But perhaps the most profound issue surrounding my receipt of this prize is the fact that I am the Commander-in-Chief of a nation in the midst of two wars. One of these wars is winding down. The other is a conflict that America did not seek; one in which we are joined by 43 other countries — including Norway — in an effort to defend ourselves and all nations from further attacks.

Still, we are at war, and I am responsible for the deployment of thousands of young Americans to battle in a distant land. Some will kill. Some will be killed. And so I come here with an acute sense of the cost of armed conflict — filled with difficult questions about the relationship between war and peace, and our effort to replace one with the other.

These questions are not new. War, in one form or another, appeared with the first man. At the dawn of history, its morality was not questioned; it was simply a fact, like drought or disease — the manner in which tribes and then civilizations sought power and settled their differences.

Over time, as codes of law sought to control violence within groups, so did philosophers, clerics and statesmen seek to regulate the destructive power of war.

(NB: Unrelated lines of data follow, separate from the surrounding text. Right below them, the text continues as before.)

-- ==== Sys2Proof/Laws/Field.lean ====
section
/-! SUPPORT. Small lemmas of the units' functions. -/

namespace Sys2Proof.Machine

@[simp] theorem gfAdd_zero_right (a : Byte) : gfAdd a 0x00 = a := by simp [gfAdd]
@[simp] theorem gfAdd_zero_left (a : Byte) : gfAdd 0x00 a = a := by simp [gfAdd]

@[simp] theorem gfMul_zero_left (b : Byte) : gfMul 0x00 b = 0x00 := by
  simp [gfMul, Tables.gfMul]

@[simp] theorem gfMul_zero_right (a : Byte) : gfMul a 0x00 = 0x00 := by
  simp [gfMul, Tables.gfMul]

/-- The multiplier on nonzero operands: one entry of `EXP` at the sum of two entries of `LOG` (R70). -/
theorem gfMul_of_nonzero {a b : Byte} (ha : a ≠ 0x00) (hb : b ≠ 0x00) :
    gfMul a b = rom.expMod (mulSum (rom.LOG a) (rom.LOG b)) := by
  simp [gfMul, Tables.gfMul, show a ≠ 0#8 from ha, show b ≠ 0#8 from hb]

@[simp] theorem gfDiv_zero_right (a : Byte) : gfDiv a 0x00 = none := by
  simp [gfDiv, Tables.gfDiv]

theorem gfDiv_zero_left {b : Byte} (hb : b ≠ 0x00) : gfDiv 0x00 b = some 0x00 := by
  simp [gfDiv, Tables.gfDiv, show b ≠ 0#8 from hb]

/-- The divider on nonzero operands (R77). -/
theorem gfDiv_of_nonzero {a b : Byte} (ha : a ≠ 0x00) (hb : b ≠ 0x00) :
    gfDiv a b = some (rom.expMod (divSum (rom.LOG a) (rom.LOG b))) := by
  simp [gfDiv, Tables.gfDiv, show a ≠ 0#8 from ha, show b ≠ 0#8 from hb]

@[simp] theorem peval_nil (x c0 : Byte) : peval x c0 [] = c0 := rfl
@[simp] theorem peval_cons (x c0 c1 : Byte) (cs : List Byte) :
    peval x c0 (c1 :: cs) = gfAdd (gfMul (peval x c1 cs) x) c0 := rfl

/-- One pass of the interpolator's loop that raises nothing adds its term. -/
theorem lagrangeLoop_of_some {pts rest : List Point} {j : Nat} {p : Point} {acc term : Byte}
    (h : lagrangeTerm p (pts.eraseIdx j) = some term) :
    lagrangeLoop pts j (p :: rest) acc = lagrangeLoop pts (j + 1) rest (gfAdd acc term) := by
  simp [lagrangeLoop, h]

/-- A pass whose division has no value ends the loop. -/
theorem lagrangeLoop_of_none {pts rest : List Point} {j : Nat} {p : Point} {acc : Byte}
    (h : lagrangeTerm p (pts.eraseIdx j) = none) : lagrangeLoop pts j (p :: rest) acc = none := by
  simp [lagrangeLoop, h]

end Sys2Proof.Machine
end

The concept of a "just war" emerged, suggesting that war is justified only when it meets certain preconditions: if it is waged as a last resort or in self-defense; if the forced used is proportional; and if, whenever possible, civilians are spared from violence.

For most of history, this concept of just war was rarely observed. The capacity of human beings to think up new ways to kill one another proved inexhaustible, as did our capacity to exempt from mercy those who look different or pray to a different God. Wars between armies gave way to wars between nations — total wars in which the distinction between combatant and civilian became blurred. In the span of 30 years, such carnage would twice engulf this continent. And while it is hard to conceive of a cause more just than the defeat of the Third Reich and the Axis powers, World War II was a conflict in which the total number of civilians who died exceeded the number of soldiers who perished.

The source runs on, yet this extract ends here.